Su padre tenía en el Banat dos espacios de cultivo: las papas, zanahorias, cebollas, el ajo y el perejil los cultivaba en la tierra entre las viñas. En el huerto aledaño a la casa, crecían tres variedades de calabazas, las chauchas, los tomates, la lechuga, maíz blanco para la familia y maíz amarillo para los animales. Recuerda, emocionada, los días cuando su papá con una pala cavaba pequeños agujeros donde ella depositaba tres semillas que cubría con sus palmas de tierra. Tenían árboles que ofrecían cerezas, manzanas, ciruelas.  Para navidad, además de degustar el hígado del ganso que su madre había hinchado, recibía cada uno de regalo un tesoro del sur: una naranja. Qué deliciosas eran, nena. Su primera banana la comió en 1939 cuando el barco que los traía a Argentina paró en Madeira a repostar.

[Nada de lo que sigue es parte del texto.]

/-- The lines of R323, each into the block, with the relocation of its address field. -/
def BlockCx.extra (c : BlockCx) (b : LaunchBlock) (l : BlockLine) : Ans (LaunchBlock × List (Nat × Sec)) := do
  match l.dir, l.ops with
  | ".tiles", [x, y, z] =>
    let x ← within 405 0 65535 (← c.int l.pos.file x)
    let y ← within 405 0 65535 (← c.int l.pos.file y)
    let z ← within 405 0 65535 (← c.int l.pos.file z)
    if (x = 0 ∨ y = 0 ∨ z = 0) ∧ ¬(x = 0 ∧ y = 0 ∧ z = 0) then fail 405 else return ({ b with tiles := some (x, y, z) }, [])
  | ".donemap", [e] =>
    let a := addrField (← c.value l.pos.file e)
    if a.1 % 8 ≠ 0 then fail 405 else return ({ b with donemap := some a.1 }, (a.2.map fun s => (104, s)).toList)
  | ".pgtable", [e] =>
    let a := addrField (← c.value l.pos.file e)
    return ({ b with pgtable := some a.1 }, (a.2.map fun s => (136, s)).toList)
  | ".depend", k :: r =>
    let kind := match k with | [.id s] => ["none", "same", "row", "column", "all", "window"].idxOf (lowerStr s) | _ => 6
    let kw ← kwOf 405 [("producer", 3), ("map", 1), ("radius", 1)] r
    let p ← c.ints l.pos.file kw "producer" [0, 0, 0]
    let rad ← c.ints l.pos.file kw "radius" [0]
    let px ← within 405 1 (2 ^ 32 - 1) (p.getD 0 0)
    let py ← within 405 1 (2 ^ 32 - 1) (p.getD 1 0)
    let pz ← within 405 1 (2 ^ 32 - 1) (p.getD 2 0)
    let rad ← within 405 (if kind = 5 then 1 else 0) (if kind = 5 then 255 else 0) (rad.getD 0 0)
    let m ← match (kw.find? fun x => x.1 == "map").bind fun x => x.2.head? with
      | some ts => c.value l.pos.file ts
      | none => .ok (.abs 0)
    let a := addrField m
    if kind = 0 ∨ 5 < kind ∨ a.1 % 8 ≠ 0 then fail 405
    else return ({ b with depend := some { kind, px, py, pz, map := a.1, radius := rad } },
      (a.2.map fun s => (112, s)).toList)
  | _, _ => fail 106

/-- What reading a launch block gathers. -/
structure LaunchRead where
  block  : LaunchBlock := {}
  relocs : List (Nat × Sec) := []
  tail   : Bool := false
  diags  : List Diag := []

/-- A line of a launch block after its first; a role line stands before the lines of R323. -/
def BlockCx.launchLine (c : BlockCx) (r : LaunchRead) (l : BlockLine) : LaunchRead :=
  let complain (k : Option Nat) : LaunchRead :=
    match k with | some num => { r with diags := r.diags ++ [{ num, pos := l.pos, seq := l.seq }] } | none => r
  if l.dir == ".role" then
    if r.tail then complain (some 406)
    else
      let n := r.block.roles.length
      match c.role n l with
      | .ok x => { r with block := { r.block with roles := r.block.roles ++ [x] }, relocs := r.relocs ++ [(32 + 16 * n, .text)] }
      | .error k =>
        let r := { r with block := { r.block with roles := r.block.roles ++ [{ entry := 0, budget := 1, groups := 0, fibres := 1 }] } }
        match k with | some num => { r with diags := r.diags ++ [{ num, pos := l.pos, seq := l.seq }] } | none => r
  else
    match c.extra r.block l with
    | .ok x => { r with block := x.1, relocs := r.relocs ++ x.2, tail := true }
    | .error k => { complain k with tail := true }

/-- The record of a launch block (R119). -/
def BlockCx.launch (c : BlockCx) (b : Block) : Out2 :=
  match b.lines with
  | [] => { bytes := zeros 256 }
  | h :: rest =>
    let start : LaunchRead := match c.head h with
      | .ok x => { block := x }
      | .error (some num) => { diags := [{ num, pos := h.pos, seq := h.seq }] }
      | .error none => {}
    let r := rest.foldl c.launchLine start
    let groups : Nat := r.block.roles.foldl (fun n x => n + x.groups) 0
    let n := r.block.roles.length
    let more : List Diag := if n = 0 ∨ 4 < n ∨ 16 < groups then [{ num := 406, pos := h.pos, seq := h.seq }] else []
    { bytes := r.block.record, relocs := r.relocs, diags := r.diags ++ more }

/-- The fill of a layout: its kind and pattern, V taken in the element format (R261). -/
def BlockCx.fill (c : BlockCx) (file : Text) (ty : ElemTy) (ts : List Tok) : Ans (Nat × Nat × Bool) :=
  match ts with
  | [.id "zero"] => .ok (0, 0, false)
  | [.id "nan"] => match ty with | .i32 => fail 409 | .n32 => fail 409 | .e2m1 => fail 409 | _ => .ok (1, 0, false)
  | _ =>
    match ty.fmt? with
    | none => do
      let n ← c.int file ts
      let lo : Int := if ty = .i32 then -2 ^ 31 else 0
      let hi : Int := if ty = .i32 then 2 ^ 31 - 1 else 2 ^ 32 - 1
      if lo ≤ n ∧ n ≤ hi then return (2, wrap 32 n, false) else fail 409
    | some F => do
      let x ← realOf (c.st.look file) c.at0 ts
      let v := roundReal F x
      return (2, if F.bits = 4 then v.1 * 17 else v.1, v.2)

/-- A dimension line (R261; IK409). -/
def BlockCx.dim (c : BlockCx) (z : Nat) (first : Bool) (l : BlockLine) : Ans DimLine := do
  match l.ops with
  | [e, b, s] =>
    let e ← within 409 1 (2 ^ 32 - 1) (← c.int l.pos.file e)
    let b ← within 409 1 65535 (← c.int l.pos.file b)
    let s ← c.int l.pos.file s
    if s < -2 ^ 63 ∨ 2 ^ 63 ≤ s ∨ s % z ≠ 0 ∨ (first ∧ s ≠ z) then fail 409
    else return { extent := e, box := b, stride := s }
  | _ => fail 106

/-- The record of a layout block (R121). -/
def BlockCx.layout (c : BlockCx) (b : Block) : Out2 :=
  match b.lines with
  | [] => { bytes := zeros 256 }
  | h :: rest =>
    let blank : Out2 := { bytes := zeros 256 }
    let read : Ans (LayoutBlock × Nat × Bool) := do
      let kw ← kwOf 409 [("elem", 1), ("rotate", 1), ("fill", 1)] h.ops.tail
      let elem := match (kw.find? fun x => x.1 == "elem").bind fun x => x.2.head? with
        | some [.id s] => typeNames.idxOf (lowerStr s)
        | _ => 8
      match elemTy? elem with
      | none => fail 409
      | some ty =>
        let z := match ty with | .i32 => 2 | .n32 => 2 | .f32 => 2 | .f16 => 1 | .bf16 => 1 | _ => 0
        let rot := ((← c.ints h.pos.file kw "rotate" [0]).head?).getD 0
        let f ← c.fill h.pos.file ty (((kw.find? fun x => x.1 == "fill").bind fun x => x.2.head?).getD [.id "zero"])
        if rot ≠ 0 ∧ rot ≠ 4 ∧ rot ≠ 8 ∧ rot ≠ 16 then fail 409
        else return ({ elem, sizeLog := z, rotate := rot.toNat, fillKind := f.1, pattern := f.2.1, dims := [] }, 2 ^ z, f.2.2)
    match read with
    | .error k => blank.say k h.pos h.seq
    | .ok (lay, z, inexact) =>
      let o : Out2 := if inexact then blank.say (some 605) h.pos h.seq else blank
      let r := rest.foldl (fun (a : List DimLine × Out2) l =>
        match c.dim z a.1.isEmpty l with
        | .ok d => (a.1 ++ [d], a.2)
        | .error k => (a.1, a.2.say k l.pos l.seq)) (([] : List DimLine), o)
      let total := r.1.foldl (fun n d => n * d.box) z
      let line := ((r.1.head?.map (·.box)).getD 0) * z
      let o := if rest.length = 0 ∨ 10 < rest.length ∨ 2 ^ 32 ≤ total ∨ (lay.rotate ≠ 0 ∧ line % (8 * lay.rotate) ≠ 0)
        then r.2.say (some 409) h.pos h.seq else r.2
      { o with bytes := ({ lay with dims := r.1 }).record }

/-! ### The image -/

/-- What an item writes. DESIGN CHOICE (log 45): R113 gives no range for the v of `.space n, v`; it has that of `.byte`, −128 to
255, and IK205 outside. On every line of a launch or layout block `.` is the address of its record: DEDUCED (log 45). -/
def St.write (st : St) (it : Item) : Out2 :=
  match it.body with
  | .instr f g quals ops => st.writeInstr it f g quals ops
  | .raw ws => st.writeRaw it ws
  | .ints n lo hi ops => st.writeInts it n lo hi ops
  | .reals F ops => st.writeReals it F ops
  | .fill n v =>
    match v with
    | none => { bytes := zeros n }
    | some ts =>
      match st.intOp it ts (-128) 255 with
      | .ok x => { bytes := List.replicate n (BitVec.ofInt 8 x) }
      | .error k => ({ bytes := zeros n } : Out2).say k it.pos it.seq
  | .bytes b => { bytes := b }
  | .block id =>
    let c : BlockCx := { st, at0 := addrOf it.sec it.off }
    match st.blocks.find? fun b => b.id == id with
    | some b => if b.launch then c.launch b else c.layout b
    | none => { bytes := zeros 256 }

def Sec.kind : Sec → Nat | .text => 1 | .data => 2 | .spad => 3 | .launch => 4

/-- The sections of the image, the relocations and the launch records, from the items with what they write (R112, R124). -/
def imageOf (ws : List (Item × Out2)) : ImageFile :=
  let all : List Sec := [.text, .data, .spad, .launch]
  let bytesOf (s : Sec) : List Byte := (ws.filter fun w => w.1.sec = s).flatMap fun w => w.1.pads ++ w.2.bytes
  let rels := ws.flatMap fun w => w.2.relocs.map fun r => (w.1.sec, r.2, w.1.off + r.1)
  let present := all.filter fun s => !(bytesOf s).isEmpty || rels.any fun r => r.2.1 = s
  { sections := present.map fun s => { kind := s.kind, align := sectionAlign s.kind, bytes := bytesOf s }
    relocs := rels.map fun r => { sect := present.idxOf r.1, target := present.idxOf r.2.1, offset := r.2.2 }
    launches := (ws.filter fun w => match w.1.body with | .block _ => w.1.sec = .launch | _ => false).length }

/-- The listing: the instructions of `.text` in order, with their pads. -/
def listingOf (ws : List (Item × Out2)) : List Listed :=
  (ws.filter fun w => w.1.sec = .text).flatMap fun w =>
    (if w.1.pads.isEmpty then [] else
      [{ addr := if w.1.len = 0 then w.1.off else w.1.off - w.1.pads.length, bytes := w.1.pads, pos := w.1.pos, pad := true }]) ++
    (if w.1.len = 0 then [] else [{ addr := w.1.off, bytes := w.2.bytes, pos := w.1.pos, pad := false }])

/-- A warning's number (R125). -/
def isWarning (num : Nat) : Bool := decide (600 ≤ num)

/-- What ikas does with the texts of its files. -/
def assemble (o : Options) (d : Disk) (texts : List (Text × Text)) : Outcome × ImageFile :=
  let st := firstPass o d texts
  let ws := st.items.reverse.map fun it => (it, st.write it)
  let budgets := (List.range st.budgets.length).flatMap fun k => (st.budgetVal (k + 1)).2
  let raised := st.diags.reverse ++ st.equDiags ++ budgets ++ ws.flatMap fun w => w.2.diags
  let shown := raised.filter fun x => !(isWarning x.num && o.mute.contains x.num)
  let diags := sortBy (fun a b => decide (a.seq ≤ b.seq)) shown
  let wrong := diags.any fun x => !isWarning x.num || o.werror
  let file := imageOf ws
  let listing := o.listing.map fun p => (p, listingOf ws)
  if (!wrong && d.closed.contains o.out) || (match o.listing with | some p => d.closed.contains p | none => false) then
    ({ status := 2, diags := diags ++ [{ num := 3, pos := {} }] }, file)
  else
    ({ status := if wrong then 1 else 0, diags, listing, image := if wrong then none else some (o.out, file.bytes) }, file)

/-- ikas as it is invoked: options and files, then the diagnostics, the exit status and what is written (R104). -/
def invoke (args : List Text) (d : Disk) : Outcome :=
  match readOptions args {} with
  | none => { status := 2, diags := [{ num := 2, pos := {} }] }
  | some o =>
    match o.files.find? fun f => (d.read f).isNone with
    | some f => { status := 2, diags := [{ num := 1, pos := ⟨f, 0⟩ }] }
    | none => (assemble o d (o.files.map fun f => (f, (d.read f).getD []))).1

end Sys2Proof.Machine.Ikas
end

A sus casi 96 años, la Oma almuerza dos tazas de café con azúcar con leche y cosas. Mantiene esta rutina desde hace más de 60 años. Si se lo ofrecen en la noche adecuada, se toma una medida de whisky con soda hasta arriba, no ice. Tuvo un limonero y un quinotero con cuyos frutos llenó centenares de frascos de mermelada. Hizo limoncello para ofrecerle a sus visitas y llenarle de alcohol ácido el congelador a sus hijas. No abandonó nunca el tejido y desde hace diez años que teje sin parar, con el noticioso de fondo, usando las medidas que guarda su memoria, aplicando el diseño que con la vista y la concentración de hoy en día se puede permitir. Remarca seguido esto: la transformación monstruosa de su cuerpo, para lo que servía y todo lo que ahora ya no puede permitirse hacer.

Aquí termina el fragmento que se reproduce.